- Problem description: Take the line that contains "namespace Sys2Proof.Machine" as the first line and the last line of the material below as the final one; reproduce exactly the lines between, inclusive.

- Task inputs:
((
-- ==== Sys2Proof/Laws/Exec.lean ====
section
/-! SUPPORT. `exec` of each command is its meaning: the equation by which a proof enters a command, so that none need unfold `exec`. -/

namespace Sys2Proof.Machine

open Sys2Proof

variable (s : State)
))
- Answer section:
namespace Sys2Proof.Machine

open Sys2Proof

variable (s : State)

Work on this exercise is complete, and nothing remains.